Dataset entries

-=-=-

/-! ## Identification, faults and evaluation -/

/-- A good report of a VACANT bay in which a cool pack docks: an unknown tag is registered at the head of its class's
list, a known tag from a machine is a return, and either way the bay rests in ASSESS with a session and no request. In
general a known tag is refused by MISMATCH for another class and by DUPLICATE where another bay shows it, and is otherwise
accepted with its record moved to the bay, its mark cleared and its part, OPEN or TAKEN, out of its entry; a QUARANTINED
pack is held in STANDBY, a hot one enters COOLING with its cool expiry; an unknown tag of an undefined class is a MISMATCH
and one that meets a full register runs anonymous with REGFULL; and an unreadable tag is tried three times, then runs
anonymous under the default class, or is a MISMATCH where that is undefined. That an OPEN part leaves its entry so, the
class of the fault tests at a full register, and the fields of a session in ASSESS before any stage entry, are the model's
readings and choice (log entries 23, 30 and 40). -/
def Obligations.DockingIdentifiesThePack : Prop :=
  (∀ (s : State) (x : Slot) (bytes : List Byte) (rep : Report) (c : ClassNo) (cr : ClassRec), s.running = true →
      s.BaysOk → s.RegisterOk → s.scanner.slot = some x → 11 ≤ bytes.length → s.now ≤ x.sentAt + 30 →
      judgeReport x.bay (bytes.take 11) = some rep → (s.bay x.bay).state = .vacant → (s.bay x.bay).reconcile = .no →
      rep.present = true → rep.alarm = false → (rep.latchEngaged = true ∨ (s.line x.bay).sent.drive.on = false) →
      1 ≤ rep.tag → rep.tag ≤ 65534 → rep.classCode = c.val → s.classRec c = some cr → rep.tm < cr.abortLimit →
      rep.tm ≤ cr.startLimit → rep.vm * 10 ≤ (cr.maxCell + 50) * cr.cells → (s.profile cr.profile).valid = true →
      ∃ t, exec (.reportReceived bytes) s = .next t ∧
      ((s.pack rep.tag = none ∧ s.register.packs.length < 96 ∨ ∃ r m, s.pack rep.tag = some r ∧ r.cls = c ∧
          r.place = .machine m ∧ r.mark = none ∧ r.standing = .serviceable) →
        (t.bay x.bay).state = .assess ∧ (t.bay x.bay).identity = .registered rep.tag ∧
        (t.bay x.bay).dockTime = some s.now ∧ (t.grant x.bay).request = 0 ∧
        (t.bay x.bay).session = some (Session.fresh cr.profile false .none)) ∧
      (s.pack rep.tag = none → s.register.packs.length < 96 →
        t.pack rep.tag = some ⟨rep.tag, c, .bay x.bay, .serviceable, 0, false, none, 0, 0, none⟩ ∧
        t.rotation c = rep.tag :: s.rotation c) ∧
      (∀ r m, s.pack rep.tag = some r → r.cls = c → r.place = .machine m → r.mark = none →
        r.standing = .serviceable →
        t.pack rep.tag = some { r with
          place := .bay x.bay, known := false, returns := min 65535 (r.returns + 1)
          equalize := if cr.chemistry = .flooded then min 255 (r.equalize + 1) else r.equalize } ∧
        t.register.rotation = s.register.rotation)) ∧
  (∀ (s : State) (x : Slot) (bytes : List Byte) (rep : Report), s.Identifies x bytes rep → 1 ≤ rep.tag →
    rep.tag ≤ 65534 →
    let b := x.bay
    (∀ r, s.pack rep.tag = some r → rep.classCode ≠ r.cls.val →
      ∃ t, exec (.reportReceived bytes) s = .next t ∧ t.NotIdentified b .mismatch none (some rep.tag) ∧
        t.register = s.register) ∧
    (s.pack rep.tag = none → (∀ c : ClassNo, c.val = rep.classCode → s.classRec c = none) →
      ∃ t, exec (.reportReceived bytes) s = .next t ∧ t.NotIdentified b .mismatch none (some rep.tag) ∧
        t.register = s.register) ∧
    (∀ r cr b', s.pack rep.tag = some r → rep.classCode = r.cls.val → s.classRec r.cls = some cr → cr.Bears rep →
      r.place = .bay b' → b' ≠ b → (s.bay b').state ≠ .masked → (s.bay b').showsTag rep.tag = true →
      ∃ t, exec (.reportReceived bytes) s = .next t ∧ t.NotIdentified b .duplicate (some r.cls) (some rep.tag) ∧
        t.register = s.register ∧ (t.bay b').outline = (s.bay b').outline) ∧
    (∀ r cr, s.pack rep.tag = some r → rep.classCode = r.cls.val → s.classRec r.cls = some cr → cr.Bears rep →
      s.duplicateIn b r = false →
      ∃ t, exec (.reportReceived bytes) s = .next t ∧ t.pack rep.tag = some (r.accepted b (cr.chemistry = .flooded)) ∧
        (∀ g, g ≠ rep.tag → t.pack g = s.pack g) ∧ t.register.rotation = s.register.rotation ∧
        .pack (r.accepted b (cr.chemistry = .flooded)) ∈ t.inFlight ∧
        t.disp.issues = (match r.mark with
          | some m => withoutDocked m rep.tag s.disp.issues
          | none => s.disp.issues) ∧
        (∀ k, r.standing = .quarantined k → (t.bay b).state = .standby ∧ (t.bay b).outcome = .none ∧
          (t.bay b).identity = .registered rep.tag ∧ (t.bay b).session = none ∧
          (t.bay b).drive = ⟨false, 0, 0, false, .held⟩) ∧
        (r.standing = .serviceable → cr.startLimit < rep.tm → (t.bay b).state = .cooling ∧
          (t.bay b).identity = .registered rep.tag ∧ (t.bay b).session = none ∧ (t.bay b).coolEntry = some s.now ∧
          (t.bay b).coolExpiry = (if cr.coolTimeout = 0 then none else some (s.now + cr.coolTimeout * 60000)) ∧
          (t.bay b).drive = ⟨false, 0, 0, false, .charging⟩) ∧
        (r.standing = .serviceable → rep.tm ≤ cr.startLimit → (s.profile cr.profile).valid = true →
          (t.bay b).identity = .registered rep.tag ∧
          (t.bay b).state = (if (r.accepted b (cr.chemistry = .flooded)).known then .charge else .assess))) ∧
    ∀ c cr d crd, s.pack rep.tag = none → c.val = rep.classCode → s.classRec c = some cr →
      96 ≤ s.register.packs.length → (s.bay b).cfg.defaultClass = d → s.classRec d = some crd → crd.Bears rep →
      rep.tm ≤ crd.startLimit → (s.profile crd.profile).valid = true →
      ∃ t, exec (.reportReceived bytes) s = .next t ∧ t.link.edges.regfull = true ∧ t.register = s.register ∧
        (t.bay b).state = .assess ∧ (t.bay b).identity = .anonymous d 0 false ∧
        (t.bay b).session = some (Session.fresh crd.profile false .none)) ∧
  ∀ (s : State) (x : Slot) (bytes : List Byte) (rep : Report), s.Identifies x bytes rep →
    rep.tag = 0 ∨ rep.tag = 65535 →
    let b := x.bay
    let tries := if (s.bay b).state = .vacant then 0 else (s.bay b).attempts
    (tries < 2 → ∃ t, exec (.reportReceived bytes) s = .next t ∧ (t.bay b).state = .identify ∧
      (t.bay b).attempts = tries + 1 ∧ (t.bay b).identity = .empty ∧ t.register = s.register ∧
      t.faultRec b = s.faultRec b) ∧
    (tries = 2 → ∀ d, (s.bay b).cfg.defaultClass = d →
      (s.classRec d = none → ∃ t, exec (.reportReceived bytes) s = .next t ∧
        t.NotIdentified b .mismatch none none ∧ t.register = s.register) ∧
      ∀ crd, s.classRec d = some crd → crd.Bears rep → rep.tm ≤ crd.startLimit →
        (s.profile crd.profile).valid = true → ∃ t, exec (.reportReceived bytes) s = .next t ∧
          t.register = s.register ∧ (t.bay b).state = .assess ∧ (t.bay b).identity = .anonymous d 0 false ∧
          (t.bay b).session = some (Session.fresh crd.profile false .none))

-=-=-

_What is being asked:_ Copy out each line of the data containing the string "held".

_Output for this exercise:_
pack is held in STANDBY, a hot one enters COOLING with its cool expiry; an unknown tag of an undefined class is a MISMATCH
          (t.bay b).drive = ⟨false, 0, 0, false, .held⟩) ∧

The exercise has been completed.